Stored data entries

'''

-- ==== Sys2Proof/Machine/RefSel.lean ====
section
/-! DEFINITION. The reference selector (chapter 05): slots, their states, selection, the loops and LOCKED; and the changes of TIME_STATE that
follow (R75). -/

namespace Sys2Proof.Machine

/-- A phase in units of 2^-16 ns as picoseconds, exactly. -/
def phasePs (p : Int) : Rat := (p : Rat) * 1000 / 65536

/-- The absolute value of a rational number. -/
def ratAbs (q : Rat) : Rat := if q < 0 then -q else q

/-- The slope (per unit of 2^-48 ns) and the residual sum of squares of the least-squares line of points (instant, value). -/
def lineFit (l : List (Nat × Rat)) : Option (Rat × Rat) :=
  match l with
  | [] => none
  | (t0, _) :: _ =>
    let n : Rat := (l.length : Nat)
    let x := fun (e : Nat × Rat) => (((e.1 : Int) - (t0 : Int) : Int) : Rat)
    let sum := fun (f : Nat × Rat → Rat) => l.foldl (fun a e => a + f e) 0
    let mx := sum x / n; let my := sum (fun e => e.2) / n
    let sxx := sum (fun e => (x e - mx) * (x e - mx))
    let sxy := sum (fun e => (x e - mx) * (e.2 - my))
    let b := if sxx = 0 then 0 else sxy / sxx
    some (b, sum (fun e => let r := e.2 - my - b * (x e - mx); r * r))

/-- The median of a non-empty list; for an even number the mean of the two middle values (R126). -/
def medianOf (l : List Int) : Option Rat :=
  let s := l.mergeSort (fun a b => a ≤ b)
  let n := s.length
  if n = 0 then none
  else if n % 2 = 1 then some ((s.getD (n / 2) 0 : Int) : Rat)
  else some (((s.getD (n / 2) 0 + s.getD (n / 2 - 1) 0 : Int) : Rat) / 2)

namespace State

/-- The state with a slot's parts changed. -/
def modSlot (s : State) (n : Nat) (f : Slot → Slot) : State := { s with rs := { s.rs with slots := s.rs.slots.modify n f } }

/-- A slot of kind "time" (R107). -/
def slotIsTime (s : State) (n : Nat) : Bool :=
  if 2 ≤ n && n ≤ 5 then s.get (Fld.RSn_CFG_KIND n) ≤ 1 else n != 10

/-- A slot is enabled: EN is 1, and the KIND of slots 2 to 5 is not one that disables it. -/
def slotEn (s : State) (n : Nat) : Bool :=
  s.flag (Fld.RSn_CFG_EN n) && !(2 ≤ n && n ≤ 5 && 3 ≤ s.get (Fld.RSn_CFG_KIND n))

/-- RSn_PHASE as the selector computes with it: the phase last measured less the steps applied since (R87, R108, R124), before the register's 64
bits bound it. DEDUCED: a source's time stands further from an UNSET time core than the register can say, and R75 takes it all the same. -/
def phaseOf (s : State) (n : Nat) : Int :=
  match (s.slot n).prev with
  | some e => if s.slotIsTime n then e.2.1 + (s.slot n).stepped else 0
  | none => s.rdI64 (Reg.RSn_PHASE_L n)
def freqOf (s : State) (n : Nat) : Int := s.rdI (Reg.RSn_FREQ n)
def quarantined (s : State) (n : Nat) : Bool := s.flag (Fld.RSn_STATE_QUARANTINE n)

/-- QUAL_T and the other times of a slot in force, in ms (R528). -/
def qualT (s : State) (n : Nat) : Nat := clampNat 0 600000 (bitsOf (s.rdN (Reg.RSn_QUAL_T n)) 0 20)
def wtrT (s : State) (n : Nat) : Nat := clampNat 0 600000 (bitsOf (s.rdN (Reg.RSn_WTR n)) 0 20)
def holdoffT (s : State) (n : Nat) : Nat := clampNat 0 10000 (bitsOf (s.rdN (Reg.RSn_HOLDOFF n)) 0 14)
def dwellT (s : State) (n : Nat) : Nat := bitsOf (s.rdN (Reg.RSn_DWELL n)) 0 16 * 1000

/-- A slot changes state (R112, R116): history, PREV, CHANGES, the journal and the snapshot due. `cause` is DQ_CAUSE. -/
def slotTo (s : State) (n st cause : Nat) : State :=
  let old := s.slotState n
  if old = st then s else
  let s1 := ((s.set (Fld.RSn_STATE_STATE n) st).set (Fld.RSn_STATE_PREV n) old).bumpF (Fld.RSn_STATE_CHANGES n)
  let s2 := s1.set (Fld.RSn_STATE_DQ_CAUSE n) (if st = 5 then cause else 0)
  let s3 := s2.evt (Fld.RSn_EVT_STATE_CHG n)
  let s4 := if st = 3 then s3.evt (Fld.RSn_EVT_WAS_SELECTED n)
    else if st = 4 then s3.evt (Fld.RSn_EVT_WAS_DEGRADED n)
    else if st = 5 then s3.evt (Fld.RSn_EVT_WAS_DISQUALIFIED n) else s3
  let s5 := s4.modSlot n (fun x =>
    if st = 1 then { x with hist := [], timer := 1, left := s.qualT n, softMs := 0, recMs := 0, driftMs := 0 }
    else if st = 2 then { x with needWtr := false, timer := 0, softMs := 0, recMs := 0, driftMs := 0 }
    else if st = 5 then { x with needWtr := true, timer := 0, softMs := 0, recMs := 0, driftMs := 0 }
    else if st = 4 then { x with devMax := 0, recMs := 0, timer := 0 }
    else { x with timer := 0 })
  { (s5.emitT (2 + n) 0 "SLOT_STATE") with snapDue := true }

'''

__TASK DIRECTIONS__
Each line of the data is to be output exactly, with none skipped.

__SOLUTION TO THE EXERCISE__
-- ==== Sys2Proof/Machine/RefSel.lean ====
section
/-! DEFINITION. The reference selector (chapter 05): slots, their states, selection, the loops and LOCKED; and the changes of TIME_STATE that
follow (R75). -/

namespace Sys2Proof.Machine

/-- A phase in units of 2^-16 ns as picoseconds, exactly. -/
def phasePs (p : Int) : Rat := (p : Rat) * 1000 / 65536

/-- The absolute value of a rational number. -/
def ratAbs (q : Rat) : Rat := if q < 0 then -q else q

/-- The slope (per unit of 2^-48 ns) and the residual sum of squares of the least-squares line of points (instant, value). -/
def lineFit (l : List (Nat × Rat)) : Option (Rat × Rat) :=
  match l with
  | [] => none
  | (t0, _) :: _ =>
    let n : Rat := (l.length : Nat)
    let x := fun (e : Nat × Rat) => (((e.1 : Int) - (t0 : Int) : Int) : Rat)
    let sum := fun (f : Nat × Rat → Rat) => l.foldl (fun a e => a + f e) 0
    let mx := sum x / n; let my := sum (fun e => e.2) / n
    let sxx := sum (fun e => (x e - mx) * (x e - mx))
    let sxy := sum (fun e => (x e - mx) * (e.2 - my))
    let b := if sxx = 0 then 0 else sxy / sxx
    some (b, sum (fun e => let r := e.2 - my - b * (x e - mx); r * r))

/-- The median of a non-empty list; for an even number the mean of the two middle values (R126). -/
def medianOf (l : List Int) : Option Rat :=
  let s := l.mergeSort (fun a b => a ≤ b)
  let n := s.length
  if n = 0 then none
  else if n % 2 = 1 then some ((s.getD (n / 2) 0 : Int) : Rat)
  else some (((s.getD (n / 2) 0 + s.getD (n / 2 - 1) 0 : Int) : Rat) / 2)

namespace State

/-- The state with a slot's parts changed. -/
def modSlot (s : State) (n : Nat) (f : Slot → Slot) : State := { s with rs := { s.rs with slots := s.rs.slots.modify n f } }

/-- A slot of kind "time" (R107). -/
def slotIsTime (s : State) (n : Nat) : Bool :=
  if 2 ≤ n && n ≤ 5 then s.get (Fld.RSn_CFG_KIND n) ≤ 1 else n != 10

/-- A slot is enabled: EN is 1, and the KIND of slots 2 to 5 is not one that disables it. -/
def slotEn (s : State) (n : Nat) : Bool :=
  s.flag (Fld.RSn_CFG_EN n) && !(2 ≤ n && n ≤ 5 && 3 ≤ s.get (Fld.RSn_CFG_KIND n))

/-- RSn_PHASE as the selector computes with it: the phase last measured less the steps applied since (R87, R108, R124), before the register's 64
bits bound it. DEDUCED: a source's time stands further from an UNSET time core than the register can say, and R75 takes it all the same. -/
def phaseOf (s : State) (n : Nat) : Int :=
  match (s.slot n).prev with
  | some e => if s.slotIsTime n then e.2.1 + (s.slot n).stepped else 0
  | none => s.rdI64 (Reg.RSn_PHASE_L n)
def freqOf (s : State) (n : Nat) : Int := s.rdI (Reg.RSn_FREQ n)
def quarantined (s : State) (n : Nat) : Bool := s.flag (Fld.RSn_STATE_QUARANTINE n)

/-- QUAL_T and the other times of a slot in force, in ms (R528). -/
def qualT (s : State) (n : Nat) : Nat := clampNat 0 600000 (bitsOf (s.rdN (Reg.RSn_QUAL_T n)) 0 20)
def wtrT (s : State) (n : Nat) : Nat := clampNat 0 600000 (bitsOf (s.rdN (Reg.RSn_WTR n)) 0 20)
def holdoffT (s : State) (n : Nat) : Nat := clampNat 0 10000 (bitsOf (s.rdN (Reg.RSn_HOLDOFF n)) 0 14)
def dwellT (s : State) (n : Nat) : Nat := bitsOf (s.rdN (Reg.RSn_DWELL n)) 0 16 * 1000

/-- A slot changes state (R112, R116): history, PREV, CHANGES, the journal and the snapshot due. `cause` is DQ_CAUSE. -/
def slotTo (s : State) (n st cause : Nat) : State :=
  let old := s.slotState n
  if old = st then s else
  let s1 := ((s.set (Fld.RSn_STATE_STATE n) st).set (Fld.RSn_STATE_PREV n) old).bumpF (Fld.RSn_STATE_CHANGES n)
  let s2 := s1.set (Fld.RSn_STATE_DQ_CAUSE n) (if st = 5 then cause else 0)
  let s3 := s2.evt (Fld.RSn_EVT_STATE_CHG n)
  let s4 := if st = 3 then s3.evt (Fld.RSn_EVT_WAS_SELECTED n)
    else if st = 4 then s3.evt (Fld.RSn_EVT_WAS_DEGRADED n)
    else if st = 5 then s3.evt (Fld.RSn_EVT_WAS_DISQUALIFIED n) else s3
  let s5 := s4.modSlot n (fun x =>
    if st = 1 then { x with hist := [], timer := 1, left := s.qualT n, softMs := 0, recMs := 0, driftMs := 0 }
    else if st = 2 then { x with needWtr := false, timer := 0, softMs := 0, recMs := 0, driftMs := 0 }
    else if st = 5 then { x with needWtr := true, timer := 0, softMs := 0, recMs := 0, driftMs := 0 }
    else if st = 4 then { x with devMax := 0, recMs := 0, timer := 0 }
    else { x with timer := 0 })
  { (s5.emitT (2 + n) 0 "SLOT_STATE") with snapDue := true }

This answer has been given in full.